On October 30, 2023 President Biden issued an Executive Order (EO) on the Safe, Secure, and Trustworthy Development and Use of Artificial Intelligence, which establishes a roadmap for the regulation of artificial intelligence (AI) in various industries, including healthcare. As part of the EO, the HHS secretary is directed to establish an AI Task Force, and within one year, develop a strategic plan that includes policies and frameworks on responsible deployment and use of AI and AI-enabled technologies.

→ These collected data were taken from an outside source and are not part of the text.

-- ==== Sys2Proof/Machine/Slice.lean ====
section
/-! DEFINITION. The slice: places of lines, way prediction, replacement, victims, lookups and what they allocate (R45 to R92, R116 to R126, R136 to R144, R153 to R168, R198). -/

namespace Sys2Proof.Machine

open Sys2Proof

/-! ### Places -/

/-- A line at a slice of a domain. -/
structure At where
  n : Nat
  d : Nat
  D : ImgDomain
  l : LineAddr
deriving DecidableEq, Repr

def At.set (a : At) : Nat := a.D.set a.l
def At.slot (a : At) (w : Nat) : Nat := a.set * a.D.ways + w

def State.tagAt (s : State) (n slot : Nat) : TagWord := tget {} (s.slice n).tags slot
/-- The near groups that a node's domain defines. -/
def State.groupMask (s : State) (n : Nat) : BitVec 32 :=
  match s.nodeDom n with
  | some (d, _) => s.nears.foldl (fun b e => if e.domain = d then orBit b e.group else b) 0
  | none => 0

/-- The presence mask of a way, over the groups that exist. -/
def State.presAt (s : State) (n slot : Nat) : BitVec 32 := tget 0 (s.slice n).pres slot &&& s.groupMask n
def State.modTag (s : State) (n slot : Nat) (f : TagWord → TagWord) : State :=
  s.modSlice n (fun x => { x with tags := tmod {} x.tags slot f })
def State.setPres (s : State) (n slot : Nat) (v : BitVec 32) : State := s.modSlice n (fun x => { x with pres := tset 0 x.pres slot v })
def State.setRrv (s : State) (n slot : Nat) (v : BitVec 2) : State := s.modSlice n (fun x => { x with rrv := tset 3 x.rrv slot v })

/-- The near owner a tag word names. -/
def TagWord.near (t : TagWord) : Option Nat := if t.owner.toNat < 32 then some t.owner.toNat else none

/-- The way whose TAG and ORIGIN match, a reservation included (R51, R110); tag-lost ways take no part (R83). -/
def State.matchWay (s : State) (a : At) : Option Nat :=
  (List.range a.D.ways).find? (fun w =>
    let t := s.tagAt a.n (a.slot w)
    decide (t.tag = a.D.tag a.l) && decide (t.origin.toNat = a.D.hash a.l) && (decide (t.state ≠ .i) || t.lock)
      && !decide ((a.set, w) ∈ (s.slice a.n).quar))

/-- The way that holds the line. -/
def State.wayOf (s : State) (a : At) : Option Nat :=
  match s.matchWay a with | some w => if (s.tagAt a.n (a.slot w)).state = .i then none else some w | none => none

/-- Does the line's set hold a tag-lost way (R84)? -/
def State.setLost (s : State) (a : At) : Bool := (s.slice a.n).quar.any (fun q => decide (q.1 = a.set))

/-- The device-level home of a line (R182). -/
def State.lineHome (s : State) (a : At) : BitVec 9 := match s.rngHome a.d a.l with | some e => e.2.home | none => a.D.device
def State.lineKey (s : State) (a : At) : BitVec 6 := match s.rngHome a.d a.l with | some e => e.2.keyid | none => 0
def State.lineRecord (s : State) (a : At) : Bool := match s.rngHome a.d a.l with | some e => e.2.record | none => false

def State.mshrOf (s : State) (n : Nat) (l : LineAddr) : Option (Nat × Mshr) := tfind (s.slice n).mshrs (fun m => decide (m.line = l))
/-- The entry that holds a line pushed out: of the 128 victim-buffer entries, or of the drain engine, whose numbers stand from 128 on (R165, R447). -/
def State.vbOf (s : State) (n : Nat) (l : LineAddr) : Option (Nat × VbEnt) :=
  match tfind (s.slice n).vbuf (fun v => decide (v.line = l)) with
  | some e => some e
  | none => (tfind (s.slice n).drainVb (fun v => decide (v.line = l))).map (fun e => (128 + e.1, e.2))
/-- Write such an entry. -/
def State.vbPut (s : State) (n i : Nat) (v : Option VbEnt) : State :=
  s.modSlice n (fun x => if i < 128 then { x with vbuf := tset none x.vbuf i v } else { x with drainVb := tset none x.drainVb (i - 128) v })
def State.wbOf (s : State) (n : Nat) (l : LineAddr) : Option (Nat × WbEnt) := tfind (s.slice n).wbuf (fun w => decide (w.line = l))
def State.modMshr (s : State) (n i : Nat) (f : Mshr → Mshr) : State :=
  s.modSlice n (fun x => { x with mshrs := tmod none x.mshrs i (fun o => o.map f) })

/-- Waiting for answers of a detach sweep or of the drain engine. -/
def State.drainPend (s : State) (n : Nat) (l : LineAddr) : Bool := (s.slice n).drainSnoops.any (fun e => decide (e.1 = l))

/-! ### Who asks -/

/-- Ingress port, Gate and watch entry of a request's agent. -/
def State.asker (s : State) (d : Nat) (ep : Endpoint) (l : LineAddr) : Nat × Nat × Option Watch :=
  let p := if epUnit ep then 256 + d else epLow ep
  let g := s.gateOf p
  (p, g, (s.gate g).watch.find? (fun w => decide (w.port = p) && decide (w.req = ep) && decide (w.line = l)))

/-- Tenancy of a request (R100). -/
def State.askTen (s : State) (d : Nat) (ep : Endpoint) (l : LineAddr) : Nat :=
  let (p, _, w) := s.asker d ep l
  match w with | some w => w.ten | none => (s.permOfPort p).ten.toNat

/-- Return the entries of a request that `keep` does not name, and the carried credit it will not use (R137, R261). -/
def State.returnEnts (s : State) (d : Nat) (ep : Endpoint) (l : LineAddr) (keep : EntRes) (credit : Bool) : State :=
  match s.asker d ep l with
  | (_, g, some w) =>
    let s := s.modWatch g w (fun x => { x with
      ents := { mshr := x.ents.mshr && keep.mshr, wb := x.ents.wb && keep.wb, vb := x.ents.vb && keep.vb, home := x.ents.home && keep.home }
      pport := if credit then x.pport else none })
    (match w.pport with | some q => if credit then s else s.modPort q (fun x => { x with carriedUsed := x.carriedUsed - 1 }) | none => s)
  | _ => s

/-- A hit returns the miss-path units whose slots lie at least 4 ahead (R259). -/
def State.returnUnits (s : State) (d : Nat) (ep : Endpoint) (l : LineAddr) : State :=
  match s.asker d ep l with
  | (_, g, some w) =>
    let back := (w.units.drop 4).filter (fun u => decide (slotOf (s.kt d) + 4 ≤ u.slot))
    (s.modWatch g w (fun x => { x with units := [] })).modGate g (fun G => { G with resv := back.foldl (fun r u => rmFirst u r) G.resv })
  | _ => s

/-! ### Way prediction (R67 to R70) -/

def At.pidx (a : At) : Nat := a.set % 4096
def At.ptag (a : At) : BitVec 8 :=
  let t := (a.D.tag a.l).setWidth 32
  t.extractLsb' 0 8 ^^^ t.extractLsb' 8 8 ^^^ t.extractLsb' 16 8 ^^^ t.extractLsb' 24 8 ^^^ BitVec.ofNat 8 (a.set / 4096 % 8)

/-- The way predicted at PRD. -/
def State.predicted (s : State) (a : At) : Option Nat :=
  if (s.slice a.n).predClr then none else
    match tget none (s.slice a.n).pred a.pidx with
    | some e => if e.ptag = a.ptag then some e.way else none
    | none => none

def State.predSet (s : State) (a : At) (w : Nat) : State :=
  s.modSlice a.n (fun x => { x with pred := tset none x.pred a.pidx (some { way := w, ptag := a.ptag }) })

/-- A pass that invalidates the predicted way clears the entry. -/
def State.predDrop (s : State) (n set w : Nat) : State :=
  s.modSlice n (fun x => { x with pred := tmod none x.pred (set % 4096) (fun e => match e with
    | some p => if p.way = w then none else some p
    | none => none) })

/-! ### Shadow stacks (R123 to R126) -/

/-- Update the stack of a sampled set for a tenancy. -/
def State.sampleSet (s : State) (a : At) (t : Nat) : State :=
  let iv := a.D.sets / 32
  if a.set % iv ≠ a.D.pos a.n % iv then s
  else
    let k := 16 * (a.set / iv) + t
    let pt : BitVec 12 := (a.D.tag a.l).setWidth 12 ^^^ BitVec.ofNat 12 (a.D.hash a.l)
    let st := tget [] (s.slice a.n).shadow k
    match st.findIdx? (fun e => decide (e = pt)) with
    | some i => s.modSlice a.n (fun x => { x with
        uh := tmod 0 x.uh (16 * t + i) (fun v => min (v + 1) 65535), shadow := tset [] x.shadow k (pt :: st.eraseIdx i) })
    | none => s.modSlice a.n (fun x => { x with shadow := tset [] x.shadow k ((pt :: st).take a.D.ways) })

/-! ### Faults a pass meets (R80 to R92, R117, R139) -/

/-- How a pass goes on: it commits, it answers SLICE_FAULT, or the slice has been fenced under it. -/
inductive PassEnd | go | fault | gone
deriving DecidableEq, Repr

/-- The end of a pass whose slice may have been fenced. -/
def State.passEnd (s : State) (n : Nat) (ok : PassEnd) : State × PassEnd := (s, if s.isFenced (.slice n) then .gone else ok)

/-- A fault of window 6 of the slice: it fences when the window trips (R139, R444). -/
def State.sliceTrip (s : State) (n : Nat) (c : RecCode) : State :=
  let (s, t) := s.winHit 6 (.slice n)
  if t then s.fence (.slice n) c (some 6) else s.rep .slice n c

/-- An event that fences the slice whatever the window's threshold is (R85, R90). -/
def State.sliceMust (s : State) (n : Nat) (c : RecCode) : State :=
  let (s, t) := s.winHit 6 (.slice n)
  s.fence (.slice n) c (if t then some 6 else none)

/-- A lockstep mismatch; `last` ends the request (R88, R89). -/
def State.mismatch (s : State) (n d : Nat) (last : Bool) : State :=
  let s := s.modSlice n (fun x => { x with lstepErr := true })
  let s := if last then s else s.bump (cSlc n 14)
  let (s, t) := s.winHit 5 (.slice n)
  let s := s.raise { sev := if last then 3 else 0, source := .slice, inst := n, code := .lstep, domain := d }
  if t then s.fence (.slice n) .fence (some 5) else s

/-- Index of a tag word, and of the presence word that holds a way's mask: the location values of R433 (R98). -/
def tagWordIx (D : ImgDomain) (set w : Nat) : Nat := set * D.ways + w
def presWordIx (D : ImgDomain) (set w : Nat) : Nat := set * (D.ways / 2) + w / 2

/-- A corrected tag or presence word (R80). -/
def State.tagCorrected (s : State) (n d : Nat) (D : ImgDomain) (set w : Nat) (pres : Bool) (syn : BitVec 16) : State :=
  let s := (s.modSlice n (fun x => { x with corr := true })).bump (cSlc n 29)
  let (s, t) := s.winHit 4 (.slice n)
  s.raise { sev := 0, source := .slice, inst := n, code := .ceTag, domain := d, set := set, way := w, syn := syn,
            addr := BitVec.ofNat 48 (if pres then presWordIx D set w else tagWordIx D set w), trip := t, win := if t then 4 else 255 }

/-- A tag-lost way (R83, R85). -/
def State.tagLost (s : State) (n d : Nat) (D : ImgDomain) (set w : Nat) (syn : BitVec 16) : State :=
  if (set, w) ∈ (s.slice n).quar then s
  else
    let full : Bool := 16 ≤ (s.slice n).quar.length
    let s := (s.modSlice n (fun x => { x with quar := x.quar ++ [(set, w)], tagUe := true })).bump (cSlc n 30)
    let s := s.raise { sev := 3, source := .slice, inst := n, code := .ueTag, domain := d, set := set, way := w, syn := syn,
                       addr := BitVec.ofNat 48 (tagWordIx D set w) }
    if full then s.sliceMust n .fence else s

/-- An uncorrectable presence word names every group for its two ways (R86). -/
def State.presLost (s : State) (n d : Nat) (D : ImgDomain) (set word : Nat) (syn : BitVec 16) : State :=
  let k := set * D.ways + 2 * word
  let s := ((s.setPres n k (BitVec.allOnes 32)).setPres n (k + 1) (BitVec.allOnes 32)).modSlice n (fun x => { x with presUe := true })
  (s.bump (cSlc n 31)).raise { sev := 0, source := .slice, inst := n, code := .uePres, domain := d, set := set, way := 2 * word, syn := syn,
                                  addr := BitVec.ofNat 48 (presWordIx D set (2 * word)) }

/-- ECC of a tag word read with bit errors (R57, R80, R83): whether it squashes the pass for correction, and whether for a lost way. -/
def State.eccTag (s : State) (n d : Nat) (D : ImgDomain) (set w : Nat) (flips : BitVec 80) : State × Bool × Bool :=
  if D.ways ≤ w ∨ (set, w) ∈ (s.slice n).quar then (s, false, false)
  else
    let k := tagWordIx D set w
    let r := readWord k (s.tagAt n k).word flips
    match r.1, tagOfWord r.2.1 with
    | .clean, some t => (s.modTag n k (fun _ => t), false, false)
    | .corrected _ _, some t => ((s.modTag n k (fun _ => t)).tagCorrected n d D set w false r.2.2, true, false)
    | _, _ => (s.tagLost n d D set w r.2.2, false, true)

/-- ECC of presence word `j` of the set (R80, R86). -/
def State.eccPres (s : State) (n d : Nat) (D : ImgDomain) (set j : Nat) (flips : BitVec 80) : State × Bool :=
  if D.ways ≤ 2 * j then (s, false)
  else
    let k := set * D.ways + 2 * j
    let r := readWord (presWordIx D set (2 * j)) (presWord (tget 0 (s.slice n).pres k) (tget 0 (s.slice n).pres (k + 1))) flips
    let put (s : State) : State := (s.setPres n k (r.2.1.extractLsb' 0 32)).setPres n (k + 1) (r.2.1.extractLsb' 32 32)
    match r.1 with
    | .clean => (put s, false)
    | .corrected _ _ => ((put s).tagCorrected n d D set (2 * j) true r.2.2, true)
    | _ => (s.presLost n d D set j r.2.2, false)

/-- The ECC stage of one trip over set `set`: whether words were corrected, and whether a way was lost. -/
def State.eccStage (s : State) (n d : Nat) (D : ImgDomain) (set : Nat) (x : PassTry) : State × Bool × Bool :=
  let r := x.tags.foldl (fun (a : State × Bool × Bool) e =>
    let b := a.1.eccTag n d D set e.1 e.2
    (b.1, a.2.1 || b.2.1, a.2.2 || b.2.2)) (s, false, false)
  x.pres.foldl (fun (a : State × Bool × Bool) e =>
    let b := a.1.eccPres n d D set e.1 e.2
    (b.1, a.2.1 || b.2, a.2.2)) r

HHS already began its formal regulation of AI through rulemaking concurrently with the issuance of the EO. On January 9, 2024, the Office of the National Coordinator for Health Information Technology (ONC) published its final rule on Health Data, Technology, and Interoperability: Certification Program Updates, Algorithm Transparency, and Information Sharing. The regulation creates new transparency and risk management expectations for AI/machine learning (ML) technologies that aid decision-making in healthcare. Within the rule, ONC defines AI/ML technologies as “predictive decision support interventions (DSIs)” and requires developers that use DSIs within certified health IT to provide end users with sufficient technological performance information in the form of source attributes to aid users in evaluating whether the technology is fair, valid, effective and safe.

Why Does it Matter?

The EO and HHS Rule come on the heels of FDA’s October 19, 2023, update of 171 AI/ML medical devices that were added to FDA’s list of 600-plus AI/ML-enabled medical devices that are marketed in the United States. As noted in FDA’s update, AI devices began to erupt on the market in 2020 and the number of these devices continues to grow each year. As a result, we can expect regulations and policies surrounding AI/ML-enabled technologies will continue to be a focus for both FDA and HHS in the coming year. As commenters noted in the proposed HHS rule, there is concern that HHS’s rule could implicate Clinical Decision Support Software that falls within FDA-regulated medical devices, which may have already been cleared, approved, or otherwise authorized for marketing within the United States. As AI/ML technology continues to be integrated into all facets of health care operations, we can expect industry stakeholders will be monitoring these overlapping jurisdictions and how FDA and HHS ultimately reconcile those concerns.

Medical Device Recalls

What’s the Issue?

In December, U.S. Senators Dick Durbin and Richard Blumenthal sent a letter to the Government Accountability Office asking the office to re-examine FDA’s oversight of medical device recalls, citing a media investigation surrounding the June 2021 Philips Respironics recall that is still ongoing. The recall involved millions of sleep apnea machines and mechanical ventilators following a discovery that the sound abatement foam in some of the devices could deteriorate and be inhaled. According to media reports, Philips withheld the problem from FDA for years before reporting the situation and eventually recalling products. The media also reported that FDA missed several opportunities to mitigate the risks of the problem.

Why Does it Matter?

The inquiry into FDA’s role in the recall has the potential to lead to congressional oversight hearings and possible regulatory and/or legislative change with the way FDA and manufacturers handle recalls and corrective actions in the device industry. Medical device manufacturers, and all medical product manufacturers, should keep an eye on this issue as it could have implications on recall frameworks down the road. In the near term, congressional hearings may cause the very type of uncertainty that can be bad for regulated industry.